Many learnt the hard way that creating and launching a bank from scratch is extremely capital intensive. In fact, many new South African banks incurred costs in the multiple billions to build and launch over a course of five or more years, while spending hundreds of millions just on consultancy fees to big advisory firms. The outsourced route might have cost them under R100 million for the same products, thanks to economies of scale. Upgrading and maintaining banking systems is a prohibitively expensive exercise, which is why some South African banks still run on very old mainframes and legacy tech infrastructure.

Leveraging changes in reporting standards
While contemplating the various embedded finance opportunities available to them to enhance their customer value proposition, large South African businesses should not be oblivious to the opportunities afforded to them with the recent changes in international accounting standards.

These changes allow for alternatives once the traditional capital budget vs operational cost discussions take place (think IFRS 6 operating leases, for example), keeping in mind expected shareholder returns and the ever-present financial covenant requirements.

Given the significant operational costs linked to any proprietary banking system and associated compliance obligations, coupled with the potential impact of onerous financial covenants, players in the banking game can quickly amass an enormous stack of expensive assets that most could barely afford to, or want to maintain, let alone innovate on top of.

In this context, outsourced banking services make sense for brands that want to spread their wings.

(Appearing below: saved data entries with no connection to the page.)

/-- R239, R237: `mx.res` waits for the lanes, then judges MXWIDTH, MXRANGE, MXSLOT, MXOVLP and MXFULL in order, stalls while the cluster's 32
records are in use, and then claims the region's units and slots, fills the lowest free number and writes it to `s`D. -/
def Sys2Proof.Claims.Reservations : Prop :=
  ∀ (s : State) (d a b : SReg) (f : MxFmt),
    let i : Instr := .mxRes d a b f
    let off := (s.grp.rs a.toNat).toNat
    let slot := (s.grp.rs b.toNat).toNat % 32
    let steps := (s.grp.rs b.toNat).toNat / 256 % 256 + 1
    let tiles := s.grp.width / 32
    let r : MxRec := ⟨f, slot, steps - 1, decide (s.grp.width = 64), off⟩
    let wide := f = .f16 ∨ f = .b16 ∨ f = .p16
    let bb := if wide then 3072 else 1536
    let last := if f = .d8 then off + (steps * 1536 + 1023) / 1024 * 1024 + 128 * steps + 128 * steps * tiles else off + steps * bb
    let held := if f = .p8 ∨ f = .p16 then 4 * tiles else tiles
    let units := blocksOf 1024 off (last - off)
    let slots := (List.range held).map (slot + ·)
    let traps (cause : Nat) : Prop := trapsNow s.grp → exec i s = .next { s with grp := s.grp.scalarTrapped cause }
    let free := mayClaim s.cluster.unitOwner s.grp.team units ∧ mayClaim s.cluster.slotOwner s.grp.team slots
    (s.grp.queue ≠ [] → exec i s = .next s.waits) ∧ (s.grp.width = 16 → traps 40) ∧
    (s.grp.width = 32 ∨ s.grp.width = 64 →
      (off % 128 ≠ 0 ∨ 786432 < last → traps 43) ∧
      (off % 128 = 0 → last ≤ 786432 →
        (slot % held ≠ 0 ∨ 32 < slot + held → traps 45) ∧
        (slot % held = 0 → slot + held ≤ 32 →
          (¬ free → traps 44) ∧ (free → 32 ≤ s.recs.length → traps 46) ∧
          (free → s.recs.length < 32 → s.grp.queue = [] →
            (32 ≤ recordsUsed s.dev (clusterKey s.grp.die s.grp.core) → exec i s = .next s.waits) ∧
            (∀ k, recordsUsed s.dev (clusterKey s.grp.die s.grp.core) < 32 → k < 32 → s.recs.find? k = none →
              (∀ j, j < k → (s.recs.find? j).isSome = true) → ∃ t, exec i s = .next t ∧ t.grp = s.grp.result d (BitVec.ofNat 64 k) ∧
                (∀ j, t.recs.find? j = if j = k then some r else s.recs.find? j) ∧ t.dev.mem = s.dev.mem ∧
                claimedBy t.cluster.unitOwner s.grp.team units ∧ claimedBy t.cluster.slotOwner s.grp.team slots)))))

/-- R240, R241, R250: `mx.rinfo` reads the fields of a live record, and 0 for a free number; `mx.free` frees a number and leaves the claims; `mx.azero`
traps with MXRES on a free number, stalls while the table is full, and otherwise enters it. Each waits for the lanes first. -/
def Sys2Proof.Claims.ReservationWords : Prop :=
  ∀ (s : State) (d a : SReg),
    let k := (s.grp.rs a.toNat).toNat % 32
    (s.grp.queue ≠ [] → exec (.mxRinfo d a) s = .next s.waits ∧ exec (.mxFree a) s = .next s.waits ∧ exec (.mxAzero a) s = .next s.waits) ∧
    (s.grp.queue = [] →
      (s.recs.find? k = none → exec (.mxRinfo d a) s = .next { s with grp := s.grp.result d 0 }) ∧
      (∀ r, s.recs.find? k = some r → r.slot < 32 → r.pm1 < 256 → r.off % 128 = 0 → recEnd r ≤ 786432 →
        ∃ v : Word, exec (.mxRinfo d a) s = .next { s with grp := s.grp.result d v } ∧ bit v 63 = true ∧
          (v.extractLsb' 60 3).toNat = mxCode r.fmt ∧ (v.extractLsb' 54 6).toNat = mxBlock r.fmt ∧ (v.extractLsb' 49 5).toNat = r.slot ∧
          (v.extractLsb' 41 8).toNat = r.pm1 ∧ bit v 40 = r.two ∧ (v.extractLsb' 26 13).toNat = r.off / 128 ∧
          (v.extractLsb' 13 13).toNat = (if r.fmt = .d8 then recSbo r / 128 else 0) ∧
          (v.extractLsb' 0 13).toNat = if r.fmt = .d8 then recSao r / 128 else 0) ∧
      (∃ t, exec (.mxFree a) s = .next t ∧ t.grp = { s.grp with pc := s.grp.pc + 4 } ∧ t.dev.clusters = s.dev.clusters ∧
        t.dev.mem = s.dev.mem ∧ ∀ j, t.recs.find? j = if j = k then none else s.recs.find? j) ∧
      (s.recs.find? k = none → trapsNow s.grp → exec (.mxAzero a) s = .next { s with grp := s.grp.scalarTrapped 41 }) ∧
      (∀ r, s.recs.find? k = some r →
        (32 ≤ s.cluster.table.length ∨ 1023 ≤ s.grp.count .mx → exec (.mxAzero a) s = .next s.waits) ∧
        (s.cluster.table.length < 32 → s.grp.count .mx < 1023 → s.grp.dual = false → s.grp.shadow = false →
          ∃ t, exec (.mxAzero a) s = .next t ∧ entered s t r .zero ∧ t.grp.pc = s.grp.pc + 4 ∧ keptByIssue s.grp t.grp)))

/-- R243, R244, R245, R249, R42: `mx.mma`, `mx.rd`, `mx.wr` and `mx.resolve`: the checks in order with the lanes they name, the wait for a free entry,
and the entry with what it captured at issue: the pass's step and A (from the latch if it is full), the column, the count and the running
lanes of a slot word. The latch is filled under `.keep` and emptied otherwise. -/
def Sys2Proof.Claims.MatrixLaneWords : Prop :=
  ∀ (s : State) (w : Wide),
    let g := s.grp
    let run := runMask g g.view w.ms.toNat
    let n := mxSel g g.view w run
    let step := n / 256 % 256
    let rec_ := s.recs.find? (n % 32)
    let c := w.imm.toNat / 256 % 32
    let m := w.imm.toNat / 2 ^ 13 % 32 + 1
    let fmt := mxFmtOf w.ty
    let traps (i : Instr) (cause : Nat) (lanes : Word) : Prop :=
      laneTraps g → ∃ t, exec i s = .next t ∧ t.grp = g.laneTrapped cause lanes ∧ t.dev.mem = s.dev.mem ∧ t.dev.clusters = s.dev.clusters
    let idle := g.present &&& ~~~run
    let passOk (r : MxRec) : Prop := r.fmt = fmt ∧ r.two = decide (g.width = 64) ∧ (s.dev.pkg.stage = 2 → fmt = .f16) ∧
      (∀ x, g.mxLatch = some x → x.1 = fmt)
    let a := match g.mxLatch with
      | some x => x.2
      | none => readRun g g.view w (mxRun w.ty)
    let goes (op10 : Nat) (i : Instr) (r : MxRec) (kind : MxKind) (latch : Option (MxFmt × Tab Lane32 × Tab Bool)) : Prop :=
      (32 ≤ s.cluster.table.length ∨ 1023 ≤ g.count .mx → exec i s = .next s.waits) ∧
      (s.cluster.table.length < 32 → g.count .mx < 1023 → g.dual = false → g.shadow = false → ∃ t, exec i s = .next t ∧
        entered s t r kind ∧ laneNext g t.grp ∧ t.grp.mxLatch = latch ∧ t.grp.s = g.s ∧ t.dev.mem = s.dev.mem ∧
        lanesAfter g.lanes t.grp.lanes run [] (formOf s op10 w).frees (fun _ _ => ⟨0, false⟩))
    let slotWord (op10 : Nat) (i : Instr) (phasor : Bool) (kind : MxKind) : Prop := aloneReady s op10 w →
      (g.width = 16 → traps i 40 run) ∧ (g.width ≠ 16 → rec_ = none → traps i 41 run) ∧
      (∀ r, g.width ≠ 16 → rec_ = some r →
        let ok := mxPhasor r.fmt = phasor ∧ r.two = decide (g.width = 64)
        (¬ ok → traps i 42 run) ∧ (ok → 32 < c + m → traps i 43 run) ∧ (ok → c + m ≤ 32 → goes op10 i r kind g.mxLatch))
    (aloneReady s 0x340 w →
      (g.width = 16 → traps (.mxMma w) 40 run) ∧
      (g.width ≠ 16 → idle ≠ 0 → traps (.mxMma w) 32 idle) ∧
      (g.width ≠ 16 → idle = 0 → rec_ = none → traps (.mxMma w) 41 run) ∧
      (∀ r, g.width ≠ 16 → idle = 0 → rec_ = some r →
        (¬ passOk r → traps (.mxMma w) 42 run) ∧ (passOk r → r.pm1 < step → traps (.mxMma w) 43 run) ∧
        (passOk r → step ≤ r.pm1 →
          goes 0x340 (.mxMma w) r (.pass fmt step a.1 a.2) (if w.aux2 % 2 = 1 then some (fmt, a.1, a.2) else none)))) ∧
    slotWord 0x341 (.mxRd w) false (.read w.dst.toNat c m run) ∧
    slotWord 0x342 (.mxWr w) false (.write c m run (readRun g g.view w m).1) ∧
    slotWord 0x343 (.mxResolve w) true (.resolve w.ty w.dst.toNat c m run)

/-- R251, R252, R254: a grant goes to the oldest raised eligible entry, else to one of the highest priority, the oldest of these; the others that
are eligible count it; an entry is eligible when no older entry names a common slot and its loads are over. -/
def Sys2Proof.Claims.ArbiterChoice : Prop :=
  ∀ (s : State) (cl : Nat), let table := (s.dev.cluster cl).table
    (table.map (·.id)).Nodup →
    let eligible (e : MxEntry) : Prop := e ∈ table ∧ e.running = false ∧ e.loads = [] ∧
      ∀ o ∈ table.takeWhile fun o => o.id ≠ e.id, ∀ k ∈ recSlots o.rc, k ∉ recSlots e.rc
    let before (a b : MxEntry) : Prop := a ∈ table.takeWhile fun o => o.id ≠ b.id
    ((∀ e, ¬ eligible e) → exec (.arbiterGrant cl) s = .next s) ∧
    (∀ e, eligible e →
      ((32 ≤ e.passed ∧ ∀ o, eligible o → 32 ≤ o.passed → o = e ∨ before e o) ∨
        ((∀ o, eligible o → o.passed < 32) ∧ ∀ o, eligible o → o.prio < e.prio ∨ (o.prio = e.prio ∧ (o = e ∨ before e o)))) →
      ∃ t, exec (.arbiterGrant cl) s = .next t ∧ (t.dev.cluster cl).table.map (·.id) = table.map (·.id) ∧
        ∀ o ∈ (t.dev.cluster cl).table, (o.running = true ↔ o.id = e.id ∨ ∃ x ∈ table, x.id = o.id ∧ x.running = true) ∧
          (o.id ≠ e.id → ∀ x, eligible x → x.id = o.id → o.passed = x.passed + 1))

They don't need to own and disclose extremely expensive fintech assets, high infrastructure development costs and maintenance, nor invest heavily in security, compliance and human fintech resources, to embrace financial innovation.

Every asset needed to build their financial customer service toolkit belongs to the BaaS or embedded finance provider, who can offer those products and services at a fraction of the cost because they spread it across multiple clients to achieve economies of scale. Outsourcing is an extremely powerful tool for cost saving and innovation.

This is how slow innovation and intense balance sheet pressure become things of the past and improved fintech-driven customer service becomes the way of the future.